#### Task objective
Your task is to copy the stretch of lines in the records below that begins with the line containing "(s.setModes x).attention = s.attention := rfl" and ends with the line containing "(s.setModes x).transfers = s.transfers := rfl", exactly as written, with nothing added.

** Opening Information shown block **

-- ==== Sys2Proof/Laws/State.lean ====
section
/-! SUPPORT. What each setter of State leaves of each field: one lemma per field per setter, all by `rfl`, so that no
later proof unfolds a record update. -/

namespace Sys2Proof.Machine

variable (s : State)

@[simp] theorem now_setNow x : (s.setNow x).now = x := rfl
@[simp] theorem freeCount_setNow x : (s.setNow x).freeCount = s.freeCount := rfl
@[simp] theorem sent_setNow x : (s.setNow x).sent = s.sent := rfl
@[simp] theorem modes_setNow x : (s.setNow x).modes = s.modes := rfl
@[simp] theorem particulars_setNow x : (s.setNow x).particulars = s.particulars := rfl
@[simp] theorem settings_setNow x : (s.setNow x).settings = s.settings := rfl
@[simp] theorem attention_setNow x : (s.setNow x).attention = s.attention := rfl
@[simp] theorem loop_setNow x : (s.setNow x).loop = s.loop := rfl
@[simp] theorem tankTable_setNow x : (s.setNow x).tankTable = s.tankTable := rfl
@[simp] theorem transfers_setNow x : (s.setNow x).transfers = s.transfers := rfl
@[simp] theorem movers_setNow x : (s.setNow x).movers = s.movers := rfl
@[simp] theorem cond_setNow x : (s.setNow x).cond = s.cond := rfl
@[simp] theorem margins_setNow x : (s.setNow x).margins = s.margins := rfl
@[simp] theorem pour_setNow x : (s.setNow x).pour = s.pour := rfl
@[simp] theorem faults_setNow x : (s.setNow x).faults = s.faults := rfl
@[simp] theorem composer_setNow x : (s.setNow x).composer = s.composer := rfl
@[simp] theorem console_setNow x : (s.setNow x).console = s.console := rfl
@[simp] theorem shore_setNow x : (s.setNow x).shore = s.shore := rfl
@[simp] theorem pending_setNow x : (s.setNow x).pending = s.pending := rfl

@[simp] theorem now_setFreeCount x : (s.setFreeCount x).now = s.now := rfl
@[simp] theorem freeCount_setFreeCount x : (s.setFreeCount x).freeCount = x := rfl
@[simp] theorem sent_setFreeCount x : (s.setFreeCount x).sent = s.sent := rfl
@[simp] theorem modes_setFreeCount x : (s.setFreeCount x).modes = s.modes := rfl
@[simp] theorem particulars_setFreeCount x : (s.setFreeCount x).particulars = s.particulars := rfl
@[simp] theorem settings_setFreeCount x : (s.setFreeCount x).settings = s.settings := rfl
@[simp] theorem attention_setFreeCount x : (s.setFreeCount x).attention = s.attention := rfl
@[simp] theorem loop_setFreeCount x : (s.setFreeCount x).loop = s.loop := rfl
@[simp] theorem tankTable_setFreeCount x : (s.setFreeCount x).tankTable = s.tankTable := rfl
@[simp] theorem transfers_setFreeCount x : (s.setFreeCount x).transfers = s.transfers := rfl
@[simp] theorem movers_setFreeCount x : (s.setFreeCount x).movers = s.movers := rfl
@[simp] theorem cond_setFreeCount x : (s.setFreeCount x).cond = s.cond := rfl
@[simp] theorem margins_setFreeCount x : (s.setFreeCount x).margins = s.margins := rfl
@[simp] theorem pour_setFreeCount x : (s.setFreeCount x).pour = s.pour := rfl
@[simp] theorem faults_setFreeCount x : (s.setFreeCount x).faults = s.faults := rfl
@[simp] theorem composer_setFreeCount x : (s.setFreeCount x).composer = s.composer := rfl
@[simp] theorem console_setFreeCount x : (s.setFreeCount x).console = s.console := rfl
@[simp] theorem shore_setFreeCount x : (s.setFreeCount x).shore = s.shore := rfl
@[simp] theorem pending_setFreeCount x : (s.setFreeCount x).pending = s.pending := rfl

@[simp] theorem now_setSent x : (s.setSent x).now = s.now := rfl
@[simp] theorem freeCount_setSent x : (s.setSent x).freeCount = s.freeCount := rfl
@[simp] theorem sent_setSent x : (s.setSent x).sent = x := rfl
@[simp] theorem modes_setSent x : (s.setSent x).modes = s.modes := rfl
@[simp] theorem particulars_setSent x : (s.setSent x).particulars = s.particulars := rfl
@[simp] theorem settings_setSent x : (s.setSent x).settings = s.settings := rfl
@[simp] theorem attention_setSent x : (s.setSent x).attention = s.attention := rfl
@[simp] theorem loop_setSent x : (s.setSent x).loop = s.loop := rfl
@[simp] theorem tankTable_setSent x : (s.setSent x).tankTable = s.tankTable := rfl
@[simp] theorem transfers_setSent x : (s.setSent x).transfers = s.transfers := rfl
@[simp] theorem movers_setSent x : (s.setSent x).movers = s.movers := rfl
@[simp] theorem cond_setSent x : (s.setSent x).cond = s.cond := rfl
@[simp] theorem margins_setSent x : (s.setSent x).margins = s.margins := rfl
@[simp] theorem pour_setSent x : (s.setSent x).pour = s.pour := rfl
@[simp] theorem faults_setSent x : (s.setSent x).faults = s.faults := rfl
@[simp] theorem composer_setSent x : (s.setSent x).composer = s.composer := rfl
@[simp] theorem console_setSent x : (s.setSent x).console = s.console := rfl
@[simp] theorem shore_setSent x : (s.setSent x).shore = s.shore := rfl
@[simp] theorem pending_setSent x : (s.setSent x).pending = s.pending := rfl

@[simp] theorem now_setModes x : (s.setModes x).now = s.now := rfl
@[simp] theorem freeCount_setModes x : (s.setModes x).freeCount = s.freeCount := rfl
@[simp] theorem sent_setModes x : (s.setModes x).sent = s.sent := rfl
@[simp] theorem modes_setModes x : (s.setModes x).modes = x := rfl
@[simp] theorem particulars_setModes x : (s.setModes x).particulars = s.particulars := rfl
@[simp] theorem settings_setModes x : (s.setModes x).settings = s.settings := rfl
@[simp] theorem attention_setModes x : (s.setModes x).attention = s.attention := rfl
@[simp] theorem loop_setModes x : (s.setModes x).loop = s.loop := rfl
@[simp] theorem tankTable_setModes x : (s.setModes x).tankTable = s.tankTable := rfl
@[simp] theorem transfers_setModes x : (s.setModes x).transfers = s.transfers := rfl
@[simp] theorem movers_setModes x : (s.setModes x).movers = s.movers := rfl
@[simp] theorem cond_setModes x : (s.setModes x).cond = s.cond := rfl
@[simp] theorem margins_setModes x : (s.setModes x).margins = s.margins := rfl
@[simp] theorem pour_setModes x : (s.setModes x).pour = s.pour := rfl
@[simp] theorem faults_setModes x : (s.setModes x).faults = s.faults := rfl
@[simp] theorem composer_setModes x : (s.setModes x).composer = s.composer := rfl
@[simp] theorem console_setModes x : (s.setModes x).console = s.console := rfl
@[simp] theorem shore_setModes x : (s.setModes x).shore = s.shore := rfl
@[simp] theorem pending_setModes x : (s.setModes x).pending = s.pending := rfl

@[simp] theorem now_setParticulars x : (s.setParticulars x).now = s.now := rfl
@[simp] theorem freeCount_setParticulars x : (s.setParticulars x).freeCount = s.freeCount := rfl
@[simp] theorem sent_setParticulars x : (s.setParticulars x).sent = s.sent := rfl
@[simp] theorem modes_setParticulars x : (s.setParticulars x).modes = s.modes := rfl
@[simp] theorem particulars_setParticulars x : (s.setParticulars x).particulars = x := rfl
@[simp] theorem settings_setParticulars x : (s.setParticulars x).settings = s.settings := rfl
@[simp] theorem attention_setParticulars x : (s.setParticulars x).attention = s.attention := rfl
@[simp] theorem loop_setParticulars x : (s.setParticulars x).loop = s.loop := rfl
@[simp] theorem tankTable_setParticulars x : (s.setParticulars x).tankTable = s.tankTable := rfl
@[simp] theorem transfers_setParticulars x : (s.setParticulars x).transfers = s.transfers := rfl
@[simp] theorem movers_setParticulars x : (s.setParticulars x).movers = s.movers := rfl
@[simp] theorem cond_setParticulars x : (s.setParticulars x).cond = s.cond := rfl
@[simp] theorem margins_setParticulars x : (s.setParticulars x).margins = s.margins := rfl
@[simp] theorem pour_setParticulars x : (s.setParticulars x).pour = s.pour := rfl
@[simp] theorem faults_setParticulars x : (s.setParticulars x).faults = s.faults := rfl
@[simp] theorem composer_setParticulars x : (s.setParticulars x).composer = s.composer := rfl
@[simp] theorem console_setParticulars x : (s.setParticulars x).console = s.console := rfl
@[simp] theorem shore_setParticulars x : (s.setParticulars x).shore = s.shore := rfl
@[simp] theorem pending_setParticulars x : (s.setParticulars x).pending = s.pending := rfl

@[simp] theorem now_setSettings x : (s.setSettings x).now = s.now := rfl
@[simp] theorem freeCount_setSettings x : (s.setSettings x).freeCount = s.freeCount := rfl
@[simp] theorem sent_setSettings x : (s.setSettings x).sent = s.sent := rfl
@[simp] theorem modes_setSettings x : (s.setSettings x).modes = s.modes := rfl
@[simp] theorem particulars_setSettings x : (s.setSettings x).particulars = s.particulars := rfl
@[simp] theorem settings_setSettings x : (s.setSettings x).settings = x := rfl
@[simp] theorem attention_setSettings x : (s.setSettings x).attention = s.attention := rfl
@[simp] theorem loop_setSettings x : (s.setSettings x).loop = s.loop := rfl
@[simp] theorem tankTable_setSettings x : (s.setSettings x).tankTable = s.tankTable := rfl
@[simp] theorem transfers_setSettings x : (s.setSettings x).transfers = s.transfers := rfl
@[simp] theorem movers_setSettings x : (s.setSettings x).movers = s.movers := rfl
@[simp] theorem cond_setSettings x : (s.setSettings x).cond = s.cond := rfl
@[simp] theorem margins_setSettings x : (s.setSettings x).margins = s.margins := rfl
@[simp] theorem pour_setSettings x : (s.setSettings x).pour = s.pour := rfl
@[simp] theorem faults_setSettings x : (s.setSettings x).faults = s.faults := rfl
@[simp] theorem composer_setSettings x : (s.setSettings x).composer = s.composer := rfl
@[simp] theorem console_setSettings x : (s.setSettings x).console = s.console := rfl
@[simp] theorem shore_setSettings x : (s.setSettings x).shore = s.shore := rfl
@[simp] theorem pending_setSettings x : (s.setSettings x).pending = s.pending := rfl

@[simp] theorem now_setAttention x : (s.setAttention x).now = s.now := rfl
@[simp] theorem freeCount_setAttention x : (s.setAttention x).freeCount = s.freeCount := rfl
@[simp] theorem sent_setAttention x : (s.setAttention x).sent = s.sent := rfl
@[simp] theorem modes_setAttention x : (s.setAttention x).modes = s.modes := rfl
@[simp] theorem particulars_setAttention x : (s.setAttention x).particulars = s.particulars := rfl
@[simp] theorem settings_setAttention x : (s.setAttention x).settings = s.settings := rfl
@[simp] theorem attention_setAttention x : (s.setAttention x).attention = x := rfl
@[simp] theorem loop_setAttention x : (s.setAttention x).loop = s.loop := rfl
@[simp] theorem tankTable_setAttention x : (s.setAttention x).tankTable = s.tankTable := rfl
@[simp] theorem transfers_setAttention x : (s.setAttention x).transfers = s.transfers := rfl
@[simp] theorem movers_setAttention x : (s.setAttention x).movers = s.movers := rfl
@[simp] theorem cond_setAttention x : (s.setAttention x).cond = s.cond := rfl
@[simp] theorem margins_setAttention x : (s.setAttention x).margins = s.margins := rfl
@[simp] theorem pour_setAttention x : (s.setAttention x).pour = s.pour := rfl
@[simp] theorem faults_setAttention x : (s.setAttention x).faults = s.faults := rfl
@[simp] theorem composer_setAttention x : (s.setAttention x).composer = s.composer := rfl
@[simp] theorem console_setAttention x : (s.setAttention x).console = s.console := rfl
@[simp] theorem shore_setAttention x : (s.setAttention x).shore = s.shore := rfl
@[simp] theorem pending_setAttention x : (s.setAttention x).pending = s.pending := rfl

@[simp] theorem now_setLoop x : (s.setLoop x).now = s.now := rfl
@[simp] theorem freeCount_setLoop x : (s.setLoop x).freeCount = s.freeCount := rfl
@[simp] theorem sent_setLoop x : (s.setLoop x).sent = s.sent := rfl
@[simp] theorem modes_setLoop x : (s.setLoop x).modes = s.modes := rfl
@[simp] theorem particulars_setLoop x : (s.setLoop x).particulars = s.particulars := rfl
@[simp] theorem settings_setLoop x : (s.setLoop x).settings = s.settings := rfl
@[simp] theorem attention_setLoop x : (s.setLoop x).attention = s.attention := rfl
@[simp] theorem loop_setLoop x : (s.setLoop x).loop = x := rfl
@[simp] theorem tankTable_setLoop x : (s.setLoop x).tankTable = s.tankTable := rfl
@[simp] theorem transfers_setLoop x : (s.setLoop x).transfers = s.transfers := rfl
@[simp] theorem movers_setLoop x : (s.setLoop x).movers = s.movers := rfl
@[simp] theorem cond_setLoop x : (s.setLoop x).cond = s.cond := rfl
@[simp] theorem margins_setLoop x : (s.setLoop x).margins = s.margins := rfl
@[simp] theorem pour_setLoop x : (s.setLoop x).pour = s.pour := rfl
@[simp] theorem faults_setLoop x : (s.setLoop x).faults = s.faults := rfl
@[simp] theorem composer_setLoop x : (s.setLoop x).composer = s.composer := rfl
@[simp] theorem console_setLoop x : (s.setLoop x).console = s.console := rfl
@[simp] theorem shore_setLoop x : (s.setLoop x).shore = s.shore := rfl
@[simp] theorem pending_setLoop x : (s.setLoop x).pending = s.pending := rfl

@[simp] theorem now_setTankTable x : (s.setTankTable x).now = s.now := rfl
@[simp] theorem freeCount_setTankTable x : (s.setTankTable x).freeCount = s.freeCount := rfl
@[simp] theorem sent_setTankTable x : (s.setTankTable x).sent = s.sent := rfl
@[simp] theorem modes_setTankTable x : (s.setTankTable x).modes = s.modes := rfl
@[simp] theorem particulars_setTankTable x : (s.setTankTable x).particulars = s.particulars := rfl
@[simp] theorem settings_setTankTable x : (s.setTankTable x).settings = s.settings := rfl
@[simp] theorem attention_setTankTable x : (s.setTankTable x).attention = s.attention := rfl
@[simp] theorem loop_setTankTable x : (s.setTankTable x).loop = s.loop := rfl
@[simp] theorem tankTable_setTankTable x : (s.setTankTable x).tankTable = x := rfl
@[simp] theorem transfers_setTankTable x : (s.setTankTable x).transfers = s.transfers := rfl
@[simp] theorem movers_setTankTable x : (s.setTankTable x).movers = s.movers := rfl
@[simp] theorem cond_setTankTable x : (s.setTankTable x).cond = s.cond := rfl
@[simp] theorem margins_setTankTable x : (s.setTankTable x).margins = s.margins := rfl
@[simp] theorem pour_setTankTable x : (s.setTankTable x).pour = s.pour := rfl
@[simp] theorem faults_setTankTable x : (s.setTankTable x).faults = s.faults := rfl
@[simp] theorem composer_setTankTable x : (s.setTankTable x).composer = s.composer := rfl
@[simp] theorem console_setTankTable x : (s.setTankTable x).console = s.console := rfl
@[simp] theorem shore_setTankTable x : (s.setTankTable x).shore = s.shore := rfl
@[simp] theorem pending_setTankTable x : (s.setTankTable x).pending = s.pending := rfl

** Closing Information shown block **

#### Exercise output
@[simp] theorem attention_setModes x : (s.setModes x).attention = s.attention := rfl
@[simp] theorem loop_setModes x : (s.setModes x).loop = s.loop := rfl
@[simp] theorem tankTable_setModes x : (s.setModes x).tankTable = s.tankTable := rfl
@[simp] theorem transfers_setModes x : (s.setModes x).transfers = s.transfers := rfl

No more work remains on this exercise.